# How to complete this task:
Starting with the line that contains "abbrev hRepairEnd : Nat := 4" and stopping after the line that contains "structure ShMsg where", copy the entries below exactly. Include nothing else.
══ Information
/-- The bytes of a member's block. -/
def CollRun.blockBytes (r : CollRun) (g : Group) : Nat :=
  match r.kind with
  | .fetch _ => r.p.count.toNat / g.size
  | .command =>
    if r.subop = 3 then outBytes (outFmtOf r.p) (r.p.count.toNat / g.size)
    else (inFmtOf r.p).bytes (if r.subop = 4 then r.p.count.toNat else r.p.count.toNat / g.size)

/-- A part of a block that is gathered on the rings: the rank of its owner, its course, where it starts in the block and in the gathered
vector, and its bytes. -/
structure GatherPart where
  owner  : Nat
  course : Course
  start  : Nat
  place  : Nat
  len    : Nat

/-- The parts of a block of `n` bytes: one for each direction of each axis (R23), so that every ring carries some. -/
def Group.partsOf (g : Group) (n owner place : Nat) : List GatherPart :=
  let k := 2 * g.axes.length
  ((List.range k).map (fun i =>
    let a := n * i / k
    (⟨owner, ⟨decide (i % 2 = 1), cyclicFrom g.axes (nth g.axes (i / 2) 0)⟩, a, place + a, n * (i + 1) / k - a⟩ : GatherPart))).filter
      (fun t => decide (t.len ≠ 0))

/-- The parts that a run gathers: the root's vector of a BROADCAST, and otherwise every member's block. -/
def CollRun.gatherParts (r : CollRun) (g : Group) : List GatherPart :=
  let n := r.blockBytes g
  if r.subop = 4 then g.partsOf n (g.rank r.p.peer.toNat) 0 else (List.range g.size).flatMap (fun q => g.partsOf n q (n * q))

/-- The stage axis on which a part reaches member `m`: the first of its course on which the member is not at its owner's coordinate. The
stages run in the opposite order to those of a reduction. -/
def GatherPart.arrivesOn (t : GatherPart) (g : Group) (m : Nat) : Option Nat :=
  t.course.stages.find? (fun a => decide (coord m a ≠ coord (g.member t.owner) a))

/-- Member `m` passes a part on along an axis: the next member of the line has it from nowhere else. -/
def GatherPart.leaves (t : GatherPart) (g : Group) (m s : Nat) (minus : Bool) : Bool :=
  let o := g.member t.owner
  decide (t.course.minus = minus) && (t.course.before s).all (fun a => decide (coord m a = coord o a)) &&
    decide (coord (g.next m s minus) s ≠ coord o s)

/-- A part as the module holds it; none while it does not. -/
def CollRun.part (r : CollRun) (g : Group) (t : GatherPart) : Option (List Byte) :=
  if g.member t.owner = g.me then (if r.formed then some ((r.out.drop t.start).take t.len) else none)
  else (t.arrivesOn g g.me).bind (fun a =>
    r.arrived (g.next g.me a (!t.course.minus)) a t.course.minus (r.gatherBase + t.place) t.len)

/-- What the module sends of a gather: its own parts, and those that it passes on, along the rings in both directions of every axis. -/
def CollRun.gatherStreams (r : CollRun) (g : Group) : List OutStream :=
  (g.axes.flatMap (fun a => [(a, false), (a, true)])).flatMap (fun x =>
    ((r.gatherParts g).filter (fun t => t.leaves g g.me x.1 x.2)).map (fun t =>
      ⟨g.next g.me x.1 x.2, x.1, x.2, r.gatherBase + t.place, (r.part g t).getD [], t.len⟩))
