-- ==== Sys2Proof/Machine/Shadow.lean ====
section
/-!
DEFINITION. Machine/Shadow.lean: the buddy relation, the SHADOW messages and SHADOW_SYNC (R368 to R386, R389, R390).

The spec gives the header of a SHADOW message (R386) and what each carries; how the data lie in HEADER, GLOSS, ACK and BIND messages, and
which of them are exchanged, is the model's choice (log entry 46).
-/
namespace Sys2Proof.Machine

/-! ## Messages -/

abbrev kData : Nat := 1
abbrev kRoot : Nat := 2
abbrev kHeader : Nat := 3
abbrev kScale : Nat := 4
abbrev kGloss : Nat := 5
abbrev kSeed : Nat := 6
abbrev kRestore : Nat := 7
abbrev kRepair : Nat := 8
abbrev kAck : Nat := 9
abbrev kBind : Nat := 10

/-- What the HEADER messages of the model are, by their ITEM; one of a root entry has PART 5 and its index as ITEM. -/
abbrev hForward : Nat := 0
abbrev hSeedBegin : Nat := 1
abbrev hLedger : Nat := 2
abbrev hSeedEnd : Nat := 3
abbrev hRepairEnd : Nat := 4
abbrev hRecordAsk : Nat := 5
abbrev hRecordEnd : Nat := 6
abbrev hImage : Nat := 7
abbrev hRestoreEnd : Nat := 8
abbrev hHomeEnd : Nat := 9

/-- A message to send: its key, its PERIOD_TAG and its data. -/
structure ShMsg where
  key  : ShKey
  tag  : Nat
  data : List Byte

/-- Every FP32 element has zero bits [15:0] (R377). -/
def packable (bs : List Byte) : Bool := (pieces 4 bs).all (fun w => decide (ofLE (w.take 2) = 0))

/-- Bits [31:16] of each element. -/
def packWords (bs : List Byte) : List Byte := (pieces 4 bs).flatMap (fun w => w.drop 2)

/-- The elements of packed data. -/
def unpackWords (bs : List Byte) : List Byte := (pieces 2 bs).flatMap (fun w => [0, 0] ++ w)

/-- A SHADOW message sent to a logical position. False: it is unroutable. -/
def State.sendShadow (s : State) (peer : Nat) (m : ShMsg) (c : Option CmdRef) : State × Bool :=
  let packed := decide (m.key.kind = kData) && decide (m.key.part = 0 ∨ m.key.part = 3) && packable m.data
  let bs := if packed then packWords m.data else m.data
  let h : ShadowHdr := ⟨BitVec.ofNat 8 m.key.kind, packed, BitVec.ofNat 16 m.key.item, BitVec.ofNat 16 m.tag, BitVec.ofNat 8 m.key.part,
    BitVec.ofNat 48 m.key.offset⟩
  s.injectMsg peer (flitsOf bs.length) 2 c (fun q => .shadow q ⟨BitVec.ofNat 24 peer, BitVec.ofNat 24 s.logical, 0#3⟩ h bs)

/-- The messages that carry `bs` as a part from `off` on, 65,536 bytes each. -/
def partMsgs (kind item part tag off : Nat) (bs : List Byte) : List ShMsg :=
  (pieces 65536 bs).zipIdx.map (fun p => ⟨⟨kind, item, part, off + 65536 * p.2⟩, tag, p.1⟩)

/-- A HEADER message of the model. -/
abbrev headerMsg (item tag off : Nat) (bs : List Byte) : ShMsg := ⟨⟨kHeader, item, 0, off⟩, tag, bs⟩
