/-- The tick of Period `n` throughout the module: update units, Gram taps, an armed swap, the gather windows, and the commands bound to
the Period. -/
def State.tick (s : State) (t : TickSched) : State :=
  let s := match s.pd.pendingPlan with
    | some q => if q.generation.toNat = t.generation then s.activate q else s
    | none => s
  let s := (s.beginPeriod t).tickUpdate.tickGram
  let s := (s.tickSwap t.period).dropWindows
  (s.attachWaiting).checkAttached t.period

/-- The scheduled start has come: the tick, or the event that prevents it. -/
def State.startPeriod (s : State) (t : TickSched) (late : Bool) : State :=
  let s := (s.advance t.start).touchCritical 4 0
  let isOver := decide (s.pcState = 2) && decide (s.get F.PC_STATUS_DONE = 0)
  if isOver && s.barrier then s
  else if isOver then (s.bump F.PC_OVERRUNS_COUNT 1).refuseTick (Ev.plain 0x0B09 3 11 0)
  else if (s.planOf t.generation).isNone then s.refuseTick (Ev.plain 0x0B05 3 11 0)
  else if s.pcState = 1 ∧ s.on F.SO_CTRL_ENABLE ∧ s.sampleOrderBad then
    (s.put F.SO_STATUS_ERROR 1).refuseTick (Ev.plain 0x0B0D 3 11 0)
  else
    let s := s.tick t
    if late then s.raise (Ev.plain 0x0B01 0 11 0) else s

/-- A module that takes part in the Period takes the tick of a Period that it waits for: FIRST_PERIOD while ARMED, the next one while
RUNNING, and none while it holds a halt token (R47, R60). -/
def State.takesTick (s : State) (p : TickPayload) : Bool :=
  s.pcOn && !s.isSpare && !s.pd.haltHeld && s.pd.sched.isNone &&
    (if s.pcState = 1 then (match s.pd.arm with | some a => decide (a.first = p.period.toNat) | none => false)
     else decide (s.pcState = 2) && decide (p.period.toNat = nextPeriod (s.get F.PC_PERIOD_PERIOD)))

/-- A spare's tree for the reductions of Period `n`, as of its TICK (R336). What an earlier attempt at the Period has left is forgotten,
so that its reductions and its halt token run again (R48). -/
def State.spareTick (s : State) (n : Nat) : State :=
  { s with pd := { s.pd with
    upPort := s.parent, downPorts := s.children
    tokenSent := if s.pd.tokenSent = some n then none else s.pd.tokenSent
    reduceIn := s.pd.reduceIn.filter (fun r => decide (r.p.kind.toNat = 4))
    reduceSent := s.pd.reduceSent.filter (fun r => decide (r.kind = 4)) } }

/-- The reports of a spare for a Period: true, and no sums, once its children have reported (R330). -/
def State.spareReports (s : State) (n : Nat) : State :=
  [1, 2, 3].foldl (fun (s : State) k => (s.noteReport ⟨8, plainReport k n 0⟩).reduce k n 0) s

/-- A TICK that has arrived from the parent: passed on, and scheduled, or begun at once when its start has passed (R31). -/
def State.tickArrived (s : State) (port : Nat) (p : TickPayload) : State :=
  let (s, kept) := s.takeControl port
  if !kept then s
  else if s.isMaster then s.masterConflict
  else if s.parent ≠ some port then s
  else
    let s := s.tickDown p
    if s.isSpare then (s.spareTick p.period.toNat).spareReports p.period.toNat
    else if !s.takesTick p then s
    else
      let t : TickSched := ⟨p.period.toNat, p.start.toNat, p.generation.toNat, p.retry, p.replay, p.barrier⟩
      let s := { s with pd := { s.pd with sched := some t } }
      if t.start < s.now then s.startPeriod t true else s

/-! ## Clause boundaries (R37, R41, R215, R219, R221, R423) -/

/-- A Clause that has its deadline now or had it before, in µs after the tick. -/
def State.deadlineFalls (s : State) (us c : Nat) : Bool :=
  (s.clause c).runs && !(s.clause c).passed &&
    (match planEntry s.pd.plan c with | some e => decide (e.deadlineUs.toNat ≤ us) | none => false)

/-- A Clause that has its start now or had it before. -/
def State.startFalls (s : State) (us c : Nat) : Bool :=
  (s.clause c).runs && !(s.clause c).started && !(s.clause c).missed &&
    (match planEntry s.pd.plan c with | some e => decide (e.startUs.toNat ≤ us) | none => false)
════
# Reply:
abbrev hRepairEnd : Nat := 4
abbrev hRecordAsk : Nat := 5
abbrev hRecordEnd : Nat := 6
abbrev hImage : Nat := 7
abbrev hRestoreEnd : Nat := 8
abbrev hHomeEnd : Nat := 9

/-- A message to send: its key, its PERIOD_TAG and its data. -/
structure ShMsg where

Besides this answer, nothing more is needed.